We rented bikes from the Mission Point Resort and rode the nine mile loop around the entire island. This was my favorite part of Mackinac. The ride was gorgeous, hugging the clear, turquoise water the entire time. I couldn’t get over how clear the water was! We stopped and parked our bikes at the famous arch and climbed up the stairs to view the arch from above. You cannot get lost on Mackinac, so don’t be afraid to ride around and explore! 

Other than bike riding, I will say, there are not many other activities on Mackinac. There are shops, restaurants, and bars but it’s definitely a quiet, more restful place. If you are looking for a lot of activity and adventure, Mackinac may not be the place for you. For the end of our trip, and the classic early pregnancy symptoms I was feeling, Mackinac was perfect. I don’t recommend this as a yearly spot to visit, but definitely a unique place to visit at least once!

Where We Stayed: There are two large hotels on the island. The Grand Hotel (most famous hotel but very expensive) and the Mission Point Resort. Other than these two hotels, all other spots are tiny bed and breakfasts. We stayed at the Mission Point and had a great experience. The property is very large with coffee shops, multiple restaurants, shops, bike rentals, and a large outdoor space to sit and relax with views of the lake. We actually visited the first week the island was open to tourists for the season, so not everything was open at the resort yet. Upon checking into the resort, we learned that our room was not in the main building but a few buildings over. We were a little anxious as the building looked like an old dormitory from the outside. Though the building was very old, the rooms were updated and it was a great place to stay. I will say, in an older hotel, you have to expect the rooms to be smaller and walls thinner. 

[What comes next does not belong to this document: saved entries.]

/-- An edge 0.5 s to 1.5 s after the last accepted one is used, and the first after the start (R493). -/
def Timebase.edgeOk (t : Timebase) (now : Nat) : Bool :=
  match t.tsync with
  | none => true
  | some a => a + 500000000 ≤ now && now ≤ a + 1500000000
/-- Offset of the timebase from the nearest whole second, in ns. -/
def toSecond (ns : Nat) : Int := if ns % 10 ^ 9 < 5 * 10 ^ 8 then -((ns % 10 ^ 9 : Nat) : Int) else ((10 ^ 9 - ns % 10 ^ 9 : Nat) : Int)
/-- TSYNC_EDGE (R369, R493). -/
def execTsyncEdge (s : State) : Host.Outcome State Fault Refusal :=
  let t := s.tb
  if !s.firmwareUp then .next s
  else if !t.edgeOk s.refNow then .next (s.onTb fun t => { t with tsyncAny := some s.refNow })
  else .next (s.onTb fun t =>
    let t := { t with tsync := some s.refNow, tsyncAny := some s.refNow }
    if s.lat.apex then t.correct (4 * toSecond t.ns) else t)

/-- TIMEBASE_SECOND (R369): the whole second after LAT_TB_APPLY; the timebase never decreases (R368). -/
def execTimebaseSecond (s : State) : Host.Outcome State Fault Refusal :=
  let v := s.reg .latTbSet 0
  s.when (s.lat.apex && s.tb.armed.any fun k => k < s.tb.ns / 10 ^ 9)
    (s.onTb fun t =>
      let t := { t with armed := none }
      if t.ns ≤ v then { t with ns := v, frac := 0, back := 0 } else { t with back := t.ns - v })

end Sys2Proof.Machine
end

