/-- An answer of the follower for expert `e`: it joins once (R227). -/
def State.takeAnswer (s s1 : State) (h : Nat) (p : List Byte) (done : Bool) (effect : State → Nat → State) : State :=
  match s.luteSagger h with
  | none => s1.luteBad ((s.lutedSaggers.head?).getD 15)
  | some g =>
    let r := (s.sagger g).router
    let e := nbits h 32 10
    let count := nbits h 48 16
    if !s.lead || !p.isEmpty || nbits h 42 6 != 0 || nbits h 96 32 != 0 || e % 2 == 0 || e ≥ (s.moe g (nbits h 8 8)).experts ||
        (!done && count != 0) || r.layer != some (nbits h 8 8) then s1.luteBad g
    else if r.answered.contains e || (done && (count == 0 || count != tget 0 r.remote e)) then s1.routerFault g 0x84 (dieOfSagger g) e
    else ((effect s1 g).onRouter g fun r => { r with answered := r.answered ++ [e] }).touch g

/-- LUTE_DONE (R227): the follower's rows for one expert have been written, and are counted.  `writes` are its writes into
this module's slabs that the lute delivered before the message (R225). -/
def execLuteDone (writes : List (BitVec 32 × List Byte)) (s : State) : Host.Outcome State Fault Refusal :=
  s.luteWith 0x23 fun s1 h p => s.takeAnswer s1 h p true fun s g =>
    writes.foldl (fun s w => if s.slabRegion g w.1.toNat w.2.length 1 then s.putSlab w.1.toNat w.2 else s) s

/-- LUTE_EMPTY (R227). -/
def execLuteEmpty (s : State) : Host.Outcome State Fault Refusal :=
  s.luteWith 0x24 fun s1 h p => s.takeAnswer s1 h p false fun s g => s.bump .xrtEmptyRx g 1

/-! ## The stop of a step (R223) -/

/-- The step was stopped by a fault: its chunks and counts are discarded and every request of the EPOCH is dropped. -/
def State.dropRouter (s : State) (g : Nat) : State :=
  let r := (s.sagger g).router
  let gone := r.pred.filter fun p => p.2 == .predicted
  ((s.squashLoads g fun l => l.epoch == r.epoch.toNat).bump .xrtPredSquash g gone.length).onRouter g fun r => { epoch := r.epoch }

end Sys2Proof.Machine
end

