/-- SAGGER_RESET takes a serving sagger to RESETTING (and, on a luted one, stops the pair); SAGGER_CLEAR ends every
request, evicts every node, sends every frame through the scrub, clears the slabs, keeps the images, and detects one
record 0x2FF4; both BUSY unless serving. CLEAR_COMPLETE, once no frame waits for its scrub, builds the sagger: SERVING
at step 0 fired, RHO 1.0, lag 0, images and tenants kept; DOWN with 0x30FA below its minimums; DOWN without its lute.
SAGGER_RESET_SEQUENCE stops and settles the work, clears the slabs, marks wheels whose reference tile fails, and
serves again, or goes DOWN below its minimums; the third reset in 60 s ends every queued request. SETTER_PROBE starts
or ends a wait of 10 ms; its first expiry detects 0x3038, its second leaves the sagger DOWN and marks the setter.
(R411, R416, R421, R447, R465, R466) -/
def Obligations.SaggersAreResetClearedAndProbed : Prop :=
  (∀ (m : MgmtArgs) (s : State) g cmd c, g = m.sagger.toNat → (cmd, c) ∈ [(0x21, Instr.saggerReset m), (0x22, .saggerClear m)] →
    Admits ⟨cmd, 1, .sagger, true⟩ m s →
    (m.payload ≠ [] → ∃ t, exec c s = .next t ∧ Answers m cmd 2 [] s t ∧ Only [.mgmt, .regs] s t ∧ CountsOnly s t) ∧
    (m.payload = [] → (s.sagger g).st ≠ .serving → ∃ t, exec c s = .next t ∧ Answers m cmd 4 [] s t ∧ Only [.mgmt, .regs] s t ∧ CountsOnly s t)) ∧
  (∀ (m : MgmtArgs) (s : State) g, g = m.sagger.toNat → g < 12 → m.payload = [] → (s.sagger g).st = .serving →
    (Admits ⟨0x21, 1, .sagger, true⟩ m s →
      ∃ t, exec (.saggerReset m) s = .next t ∧ Answers m 0x21 0 [] s t ∧
        t.sagger g = { s.sagger g with st := .resetting, cause := (t.sagger g).cause } ∧ (t.sagger g).cause.code = 0 ∧
        Others State.sagger [g] s t ∧ t.lute = { s.lute with stop := s.lute.stop || s.luted g } ∧
        Only [.mgmt, .regs, .saggers, .lute] s t ∧ CountsOnly s t) ∧
    (Admits ⟨0x22, 1, .sagger, true⟩ m s →
      ∃ t l, exec (.saggerClear m) s = .next t ∧ (t.session m.sess.val).resp.getLast? = some ⟨0x8022, m.tag, 0, []⟩ ∧
        (t.sagger g).st = .clearing ∧ (t.sagger g).live = [] ∧ (t.sagger g).queue = [] ∧ (t.sagger g).nodes = [] ∧
        (t.sagger g).winUnits = [] ∧ (t.sagger g).images = (s.sagger g).images ∧
        (∀ f x, (t.sagger g).frames.find? (fun e => e.1 == f) = some (f, x) → x = .scrubbing ∨ x = .retired) ∧
        (∀ w < 144, s.ownsWheel g w = true → ∀ x < slabBytes, mget t.mem.slab (w * slabBytes + x) = 0) ∧
        t.flog.detected.map (·.code) = s.flog.detected.map (·.code) ++ l ∧ 0x2FF4#16 ∈ l ∧
        Only [.mgmt, .regs, .freeCtr, .mem, .flog, .saggers, .wheels, .wares, .ldus, .ssus, .hbmStacks, .glazes, .ports, .lat, .lute, .chans,
          .swaps] s t)) ∧
  (∀ (g : SaggerIx) (s : State) x, x = s.sagger g.val →
    (x.st ≠ .clearing ∨ s.scrubLeft g.val = true → exec (.clearComplete g) s = .next s) ∧
    (x.st = .clearing → s.scrubLeft g.val = false →
      (s.luted g.val = true → s.lute.paired = false →
        ∃ t, exec (.clearComplete g) s = .next t ∧ t.sagger g.val = { x with st := .down } ∧ Others State.sagger [g.val] s t ∧ Only [.saggers] s t) ∧
      (s.luted g.val = false ∨ s.lute.paired = true → s.cannotBuild g.val = true →
        ∃ t, exec (.clearComplete g) s = .next t ∧ t.sagger g.val = { x with st := .down } ∧ Others State.sagger [g.val] s t ∧
          t.boot = { s.boot with sgrDown := s.boot.sgrDown ||| (1 <<< g.val) } ∧ Detects 0x30FA#16 s t ∧ Only [.saggers, .boot, .flog] s t) ∧
      (s.luted g.val = false ∨ s.lute.paired = true → s.cannotBuild g.val = false →
        ∃ t, exec (.clearComplete g) s = .next t ∧ (t.sagger g.val).st = .serving ∧ (t.sagger g.val).stepNum = 0 ∧ (t.sagger g.val).fired = 0 ∧
          (t.sagger g.val).rho = 4096 ∧ (t.sagger g.val).lag = 0 ∧ (t.sagger g.val).images = x.images ∧ (t.sagger g.val).tenants = x.tenants ∧
          (t.sagger g.val).live = [] ∧ (t.sagger g.val).queue = [] ∧ (t.sagger g.val).nodes = [] ∧
          (∀ h, h ≠ g.val → (t.sagger h).images = (s.sagger h).images) ∧
          Only [.mem, .regs, .saggers, .tallies, .flog, .lute, .chans] s t))) ∧
  (∀ (g : SaggerIx) fails (s : State), (s.sagger g.val).st = .resetting → ∃ t, exec (.saggerResetSequence g fails) s = .next t ∧
    ((t.sagger g.val).st = .serving ∨ (t.sagger g.val).st = .down) ∧
    (∀ w ∈ fails, s.ownsWheel g.val w = true → s.wheelUsable w = true → (t.wheel w).failed = true) ∧
    (∀ w < 144, s.ownsWheel g.val w = true → ∀ x < slabBytes, mget t.mem.slab (w * slabBytes + x) = 0) ∧
    ((t.sagger g.val).st = .serving → t.reg .sgrAccCtl g.val % 2 = 0) ∧
    (fails = [] → (s.planSagger g.val).minShelves ≤ (s.shelvesOf g.val).length → s.luted g.val = false ∨ s.lute.paired = true →
      (t.sagger g.val).st = .serving ∧ t.reg .sgrResets g.val = min (s.reg .sgrResets g.val + 1) (2 ^ 32 - 1) ∧
      (2 ≤ ((s.sagger g.val).resetTimes.filter fun r => s.refNow < r + 60 * 10 ^ 9).length →
        (t.sagger g.val).queue = [] ∧ (t.sagger g.val).resetTimes = []) ∧
      (((s.sagger g.val).resetTimes.filter fun r => s.refNow < r + 60 * 10 ^ 9).length < 2 →
        (t.sagger g.val).resetTimes = ((s.sagger g.val).resetTimes.filter fun r => s.refNow < r + 60 * 10 ^ 9) ++ [s.refNow])) ∧
    (fails = [] → (s.shelvesOf g.val).length < (s.planSagger g.val).minShelves → (t.sagger g.val).st = .down) ∧
    Only [.mgmt, .regs, .freeCtr, .mem, .health, .flog, .saggers, .wheels, .wares, .ldus, .ssus, .tallies, .hbmStacks, .glazes, .ports, .lat,
      .lute, .chans, .swaps] s t) ∧
  (∀ (g : SaggerIx) fails (s : State), (s.sagger g.val).st ≠ .resetting → exec (.saggerResetSequence g fails) s = .next s) ∧
  (∀ (g : SaggerIx) answers (s : State), s.firmwareUp = true → s.named g.val = true →
    ∃ t, exec (.setterProbe g answers) s = .next t ∧ Only [.saggers] s t ∧ Others State.sagger [g.val] s t ∧
      t.sagger g.val = { s.sagger g.val with probeLost := if answers then none else some ((s.sagger g.val).probeLost.getD s.refNow) }) ∧
  (∀ (g : SaggerIx) (s : State) x lost, x = s.sagger g.val → x.probeLost = some lost → lost + 10000000 ≤ s.refNow → s.luted g.val = false →
    (x.probeExpiries = 0 → ∃ t, exec (.setterProbeTimeout g) s = .next t ∧ (t.sagger g.val).probeLost = none ∧ (t.sagger g.val).probeExpiries = 1 ∧
      Detects 0x3038#16 s t ∧ (x.st = .serving → (t.sagger g.val).st = .resetting) ∧ Others State.sagger [g.val] s t ∧ Only [.saggers, .flog] s t) ∧
    (x.probeExpiries ≠ 0 → ∃ t, exec (.setterProbeTimeout g) s = .next t ∧ (t.sagger g.val).st = .down ∧ (t.sagger g.val).stayDown = true ∧
      (t.sagger g.val).probeLost = none ∧ t.health = { s.health with pending := s.health.pending ++ [(388 + g.val / 8, g.val % 8)] } ∧
      Only [.mgmt, .regs, .freeCtr, .mem, .health, .flog, .saggers, .wheels, .wares, .ldus, .ssus, .hbmStacks, .glazes, .ports, .lat, .lute, .chans,
        .swaps] s t))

Where We Ate: We were so hungry when we got off the ferry that we went straight to lunch even though it was still early. We had lunch at the Chuckwagon Saloon. The food was typical bar food. I will say, I was craving Italian the whole time we were on the island and the food options are few and far between when staying on an island! Food was also more expensive. While we were riding bikes, we came across the Gate House at the base of the Grand Hotel. This was a fun spot to stop at. We got appetizers and I had a milkshake! Even if you don’t stay at the Grand Hotel, it’s fun to ride around their property. To go inside of the hotel, if you are not a registered guest, you have to pay an entrance fee. After turning in our bikes, we walked around the town and stopped to watch the Kentucky Derby at the Broken Spoke. This was probably the most modern establishment we found on the island. We also ate breakfast here the next morning! The breakfast wasn’t anything to ride home about. Again, there were not many breakfast options on the island. For dinner, we ate at the Round Island Kitchen at the Mission Point Resort. This was a beautiful restaurant overlooking the lake. We sat at a window seat in the bar and sat there way longer than we normally would, just staring out at the lake. 

The next day, we took the ferry back to St. Ignace to our car to finish our journey back home. The drive home was about 5.5 hours. Overall, our trip that revolved around breweries turned out to be more relaxing than we thought. It was the perfect amount of activity and relaxing for the news we had just received. There is so much to see in Michigan that I highly recommend going to more than one town per trip. I would like to think that between this trip, our UP camping and kayaking trip, and our Southern Michigan Brew Tour up the coast, we have experienced a good portion of the Mitten!